SUMMARY OF THE INVENTION
[0006] A method of filtering particulate from a liquid media
comprising supplying a filter media of a type supported in a flow
passage which is used to filter particulate from the liquid;
wherein the filter media is comprised of at least two fabrics, a
first top fabric comprised of non-woven synthetic fibers and a
second bottom fabric comprised of yarn pre-designed into a shaped
porous support layer, the first and second fabrics lying
substantially on top of each other and bound together to form a
continuous loop filter media; passing the continuous loop filter
media into a first stage comprised of liquid and waste particulate
and filtering at least a portion of the particulate therefrom onto
the non-woven fabric of the continuous loop filter media; passing
the continuous loop filter media with the filtered particulate
thereon to a removal stage wherein at least a portion of the
filtered particulate is separated from the continuous loop filter
media; and passing the continuous loop filter media, after removal
of at least a portion of the filtered particulate is removed, back
to the first stage.
[0007] Another embodiment of the invention is a continuous loop
filter media comprised of a filter media of a type supported in a
flow passage which is used to filter metal particulate from the
liquid; wherein the filter media is comprised of at least two
fabrics, a first top fabric comprised of non-woven synthetic fibers
and a second bottom fabric comprised of yarn pre-designed into a
shaped porous support layer, the first and second fabrics lying
substantially on top of each other and bound together to form a
continuous loop filter media wherein the metal particulate is
filtered onto the non-woven fabric.
BRIEF DESCRIPTION OF THE DRAWINGS
[0008] FIG. 1 is a schematic diagram of the continuous loop filter
media apparatus in the process of the present invention;
[0009] FIG. 2 is a bottom fabric of the continuous loop filter
media of the present invention;
[0010] FIG. 3 is a top non-woven fabric portion of the continuous
loop filter media of the present invention;
[0011] FIG. 4 is an expanded view of the fibers shown in the fabric
of FIG. 3; and
[0012] FIG. 5 is an expanded view of the fabric of FIG. 2.
DETAILED DESCRIPTION OF THE INVENTION
[0013] The invention as described herein takes into account the
drawings as further included therein.
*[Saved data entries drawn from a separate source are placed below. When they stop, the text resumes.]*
-- ==== Sys2Proof/Laws/Encoding.lean ====
section
/-! SUPPORT. The fields of an encoded frame, read back by the operand functions (30_encoding.md R91 to R95). -/

namespace Sys2Proof

@[simp] theorem be16Bytes_length (v : Half) : (be16Bytes v).length = 2 := rfl

@[simp] theorem be32Bytes_length (v : Quad) : (be32Bytes v).length = 4 := rfl

/-- A frame has the length of its layout (R92 to R95). -/
@[simp] theorem encodeWith_length (c : Cfg) (i : Instr) : (encodeWith c i).length = layoutLength i := by
  cases i <;> simp [encodeWith, encodeBody, layoutLength, be16Bytes, be32Bytes]

/-- The frame without its checksum byte. -/
@[simp] theorem encodeWith_dropLast (c : Cfg) (i : Instr) : (encodeWith c i).dropLast = encodeBody c i := by
  simp [encodeWith]

theorem byteAt_append_left {F G : List Byte} {i : Nat} (h : i < F.length) : byteAt (F ++ G) i = byteAt F i := by
  simp [byteAt, List.getD_eq_getElem?_getD, List.getElem?_append_left h]

theorem byteAt_append_right {F G : List Byte} {i : Nat} (h : F.length ≤ i) :
    byteAt (F ++ G) i = byteAt G (i - F.length) := by
  simp [byteAt, List.getD_eq_getElem?_getD, List.getElem?_append_right h]

@[simp] theorem byteAt_cons_zero (b : Byte) (F : List Byte) : byteAt (b :: F) 0 = b := rfl

@[simp] theorem byteAt_cons_succ (b : Byte) (F : List Byte) (i : Nat) : byteAt (b :: F) (i + 1) = byteAt F i := rfl

/-- The list of the `n` bytes after `p`. -/
theorem slice_append (p v w : List Byte) : slice (p ++ (v ++ w)) p.length v.length = v := by
  simp [slice]

/-- The two bytes of a 16-bit field give back its value (R91). -/
theorem be16_be16Bytes (p w : List Byte) (v : Half) : be16 (p ++ (be16Bytes v ++ w)) p.length = v.toNat := by
  have hv := v.isLt
  have h0 : byteAt (p ++ (be16Bytes v ++ w)) p.length = BitVec.ofNat 8 (v.toNat / 256) := by
    rw [byteAt_append_right (Nat.le_refl _), Nat.sub_self]; rfl
  have h1 : byteAt (p ++ (be16Bytes v ++ w)) (p.length + 1) = BitVec.ofNat 8 (v.toNat % 256) := by
    rw [byteAt_append_right (by omega), Nat.add_sub_cancel_left]; rfl
  rw [be16, h0, h1]
  simp only [BitVec.toNat_ofNat]
  omega

/-- The four bytes of a 32-bit field give back its value (R91). -/
theorem be32_be32Bytes (p w : List Byte) (v : Quad) : be32 (p ++ (be32Bytes v ++ w)) p.length = v.toNat := by
  have hv := v.isLt
  have h0 : byteAt (p ++ (be32Bytes v ++ w)) p.length = BitVec.ofNat 8 (v.toNat / 2 ^ 24 % 256) := by
    rw [byteAt_append_right (Nat.le_refl _), Nat.sub_self]; rfl
  have h1 : byteAt (p ++ (be32Bytes v ++ w)) (p.length + 1) = BitVec.ofNat 8 (v.toNat / 2 ^ 16 % 256) := by
    rw [byteAt_append_right (by omega), Nat.add_sub_cancel_left]; rfl
  have h2 : byteAt (p ++ (be32Bytes v ++ w)) (p.length + 2) = BitVec.ofNat 8 (v.toNat / 2 ^ 8 % 256) := by
    rw [byteAt_append_right (by omega), Nat.add_sub_cancel_left]; rfl
  have h3 : byteAt (p ++ (be32Bytes v ++ w)) (p.length + 3) = BitVec.ofNat 8 (v.toNat % 256) := by
    rw [byteAt_append_right (by omega), Nat.add_sub_cancel_left]; rfl
  rw [be32, h0, h1, h2, h3]
  simp only [BitVec.toNat_ofNat]
  omega

namespace Machine

/-- The checksum byte of an encoded frame. -/
@[simp] theorem receivedChecksum_encode (c : Cfg) (i : Instr) :
    receivedChecksum (encodeWith c i) = checksumField i := by
  rw [receivedChecksum, encodeWith, byteAt_append_right (by simp)]
  simp

/-- The checksum computed over an encoded frame. -/
@[simp] theorem computedChecksum_encode (c : Cfg) (i : Instr) :
    computedChecksum (encodeWith c i) = checksum (encodeBody c i) := by
  simp [computedChecksum]

/-- An encoded frame passes the check exactly where it carries the sum of its other bytes (R121). -/
theorem checksumOK_encode (c : Cfg) (i : Instr) :
    checksumOK (encodeWith c i) = (checksum (encodeBody c i) == checksumField i) := by
  simp [checksumOK]

theorem byte_ofNat_toNat {n : Nat} (h : n ≤ 255) : (BitVec.ofNat 8 n).toNat = n := by
  rw [BitVec.toNat_ofNat]; omega

/-- The operands of an encoded FILE_START (R92). -/
theorem fileStart_operands (c : Cfg) (filename : List Byte) (fileSize : Quad) (cs : Byte)
    (h : filename.length ≤ 255) :
    let F := encodeWith c (.fileStart filename fileSize cs)
    commandOf F = c.cmdFileStart ∧ filenameLenOf F = filename.length ∧ filenameOf F = filename ∧
      fileSizeOf F = fileSize.toNat := by
  intro F
  have hn : filenameLenOf F = filename.length := byte_ofNat_toNat h
  have hF : F = [c.header, c.cmdFileStart, BitVec.ofNat 8 filename.length] ++
      (filename ++ (be32Bytes fileSize ++ [cs])) := by
    simp [F, encodeWith, encodeBody, checksumField]
  refine ⟨rfl, hn, ?_, ?_⟩
  · rw [filenameOf, hn, hF]
    exact slice_append [c.header, c.cmdFileStart, BitVec.ofNat 8 filename.length] _ _
  · rw [fileSizeOf, hn, hF, ← List.append_assoc]
    have := be32_be32Bytes ([c.header, c.cmdFileStart, BitVec.ofNat 8 filename.length] ++ filename) [cs] fileSize
    rwa [show ([c.header, c.cmdFileStart, BitVec.ofNat 8 filename.length] ++ filename).length =
      3 + filename.length by simp; omega] at this

/-- The operands of an encoded FILE_DATA (R93). -/
theorem fileData_operands (c : Cfg) (seqNum : Half) (data : List Byte) (cs : Byte) (h : data.length ≤ 255) :
    let F := encodeWith c (.fileData seqNum data cs)
    commandOf F = c.cmdFileData ∧ seqNumOf F = seqNum.toNat ∧ dataLenOf F = data.length ∧ dataOf F = data := by
  intro F
  have hd : dataLenOf F = data.length := byte_ofNat_toNat h
  have hF : F = ([c.header, c.cmdFileData] ++ be16Bytes seqNum ++ [BitVec.ofNat 8 data.length]) ++ (data ++ [cs]) := by
    simp [F, encodeWith, encodeBody, checksumField]
  refine ⟨rfl, ?_, hd, ?_⟩
  · have := be16_be16Bytes [c.header, c.cmdFileData] ([BitVec.ofNat 8 data.length] ++ (data ++ [cs])) seqNum
    rw [seqNumOf, hF]
    simpa only [List.append_assoc, List.length_cons, List.length_nil] using this
  · rw [dataOf, hd, hF]
    exact slice_append ([c.header, c.cmdFileData] ++ be16Bytes seqNum ++ [BitVec.ofNat 8 data.length]) _ _

/-- The operands of an encoded FILE_END (R94). -/
theorem fileEnd_operands (c : Cfg) (totalPackets : Half) (cs : Byte) :
    let F := encodeWith c (.fileEnd totalPackets cs)
    commandOf F = c.cmdFileEnd ∧ totalPacketsOf F = totalPackets.toNat := by
  refine ⟨rfl, ?_⟩
  have := be16_be16Bytes [c.header, c.cmdFileEnd] [cs] totalPackets
  rw [totalPacketsOf, encodeWith, encodeBody, List.append_assoc]
  exact this

end Machine

end Sys2Proof
end

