-- ==== Sys2Proof/Tests/Slice0.lean ====
section
/-! SUPPORT. Tests: the well-formedness checks, words written out from the layouts, single steps whose results stand in
95_test_vectors.md, and for every obligation with hypotheses a state and operands that meet them. -/

namespace Sys2Proof.Tests

open Sys2Proof.Machine

/-! Helpers -/

/-- The state after a step, where there is one. -/
def after {σ : Type} (o : Host.Outcome σ Fault Refusal) : Option σ :=
  match o with
  | .next s => some s
  | .fault _ => none
  | .refused _ => none

/-- A step that leaves a state answers next. -/
theorem next_of_after {σ : Type} {o : Host.Outcome σ Fault Refusal} (h : (after o).isSome = true) :
    ∃ t, o = .next t := by
  cases o with
  | next t => exact ⟨t, rfl⟩
  | fault f => cases h
  | refused r => cases h

/-- A step whose next state has a property that can be tested. -/
theorem next_with {σ : Type} {o : Host.Outcome σ Fault Refusal} {P : σ → Bool} (h : (after o).any P = true) :
    ∃ t, o = .next t ∧ P t = true := by
  cases o with
  | next t => exact ⟨t, rfl, h⟩
  | fault f => cases h
  | refused r => cases h

/-- `a.txt`, the filename of the vectors. -/
def aTxt : List Byte := [0x61, 0x2E, 0x74, 0x78, 0x74]

/-- An open session for `a.txt` with one byte of a file of two received. -/
def open2 : State :=
  { State.reset with
    active := true
    name := Memory.zeros.writeBytes 0 aTxt
    nameLen := 5
    declaredSize := 2
    expectedPacketCount := 1
    receivedPacketCount := 1
    buffer := [(0, 0x41)] }

/-- `s` with the bytes `P` in `Scratch` as the partial frame and the byte `b` as the next input. -/
def partway (P : List Byte) (b : Byte) (s : State) : State :=
  { s with asmState := .accumulating, frameLen := P.length, scratch := Memory.zeros.writeBytes 0 P, rx := [.byte b] }

def txAck : Event := .tx [0x81, 0x93, 0x14]
def txNack : Event := .tx [0x81, 0x94, 0x15]
def txReady : Event := .tx [0x81, 0x95, 0x16]

/-! Well-formedness: each check refuses a term (30_encoding.md R92, R93, R95) -/

theorem test_name_of_255_is_wellFormed :
    (Instr.fileStart (List.replicate 255 0x61) 0 0).wellFormed Cfg.device = true := by decide +kernel

theorem test_name_of_256_is_refused :
    (Instr.fileStart (List.replicate 256 0x61) 0 0).wellFormed Cfg.device = false := by decide +kernel

theorem test_data_of_256_is_refused :
    (Instr.fileData 1 (List.replicate 256 0x61) 0).wellFormed Cfg.device = false := by decide +kernel

theorem test_ack_checksum_is_fixed :
    (Instr.ack 0x14).wellFormed Cfg.device = true ∧ (Instr.ack 0x15).wellFormed Cfg.device = false := by decide

theorem test_nack_checksum_is_fixed :
    (Instr.nack 0x15).wellFormed Cfg.device = true ∧ (Instr.nack 0x14).wellFormed Cfg.device = false := by decide

theorem test_ready_checksum_is_fixed :
    (Instr.ready 0x16).wellFormed Cfg.device = true ∧ (Instr.ready 0x00).wellFormed Cfg.device = false := by decide

/-! Decoding: the words are written out from the layouts R92 to R95; the fields tell the byte order apart -/

theorem test_decode_fileStart :
    decode [0x81, 0x90, 0x02, 0x61, 0x62, 0x01, 0x02, 0x03, 0x04, 0x99] =
      .ok (.fileStart [0x61, 0x62] 0x01020304 0x99, []) := by decide

theorem test_decode_fileData :
    decode [0x81, 0x91, 0x12, 0x34, 0x02, 0xAA, 0xBB, 0x99, 0x77] = .ok (.fileData 0x1234 [0xAA, 0xBB] 0x99, [0x77]) := by
  decide

theorem test_decode_fileEnd : decode [0x81, 0x92, 0x12, 0x34, 0x99] = .ok (.fileEnd 0x1234 0x99, []) := by decide

theorem test_decode_responses :
    decode [0x81, 0x93, 0x14] = .ok (.ack 0x14, []) ∧ decode [0x81, 0x94, 0x15] = .ok (.nack 0x15, []) ∧
      decode [0x81, 0x95, 0x16] = .ok (.ready 0x16, []) := by decide

theorem test_decode_rejects_by_name :
    decode [] = .error .noByte ∧ decode [0x80, 0x92] = .error (.badHeader 0x80) ∧ decode [0x81] = .error .noCommand ∧
      decode [0x81, 0x96, 0x00] = .error (.unknownCommand 0x96) ∧
      decode [0x81, 0x92, 0x00] = .error (.truncated 3 5) := by decide

/-- The rows of spec/opcode_table.json, operand bits zero. -/
theorem test_table_words :
    decodeTableWord 16 0x8190 = some (.fileStart [] 0 0) ∧ decodeTableWord 16 0x8191 = some (.fileData 0 [] 0) ∧
      decodeTableWord 16 0x8192 = some (.fileEnd 0 0) ∧ decodeTableWord 16 0x8193 = some (.ack 0) ∧
      decodeTableWord 16 0x8194 = some (.nack 0) ∧ decodeTableWord 16 0x8195 = some (.ready 0) ∧
      decodeTableWord 16 0x8196 = none := by decide +kernel

/-- A table word as the first instruction after reset: FILE_START with a checksum of 0 is refused (R166). -/
theorem test_first_instruction_fileStart :
    (after (step (State.reset.withFetchWord 16 0x8190))).map (·.trace) =
      some [.diag .startChecksum [0x00, 0x11], txNack] := by decide +kernel

/-- A response frame among the input bytes is stored and not run (R99, R215). -/
theorem test_received_ack_is_swallowed :
    (after (step (State.reset.withFetchWord 16 0x8193))).map (fun t => (t.asmState, t.frameLen, t.trace)) =
      some (.accumulating, 3, []) := by decide +kernel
These and other objects,
advantages and features of the invention will become apparent to
those skilled in the art upon consideration of the following
description of the invention.
[0014] Definitions: Non-woven fabric means a fabric made from
staple lengths or continuous fibers positioned in a random manner
and bonded together. Non-woven is meant to include felt, spun
bonded, wet laid fabrics and carded fabrics and the like.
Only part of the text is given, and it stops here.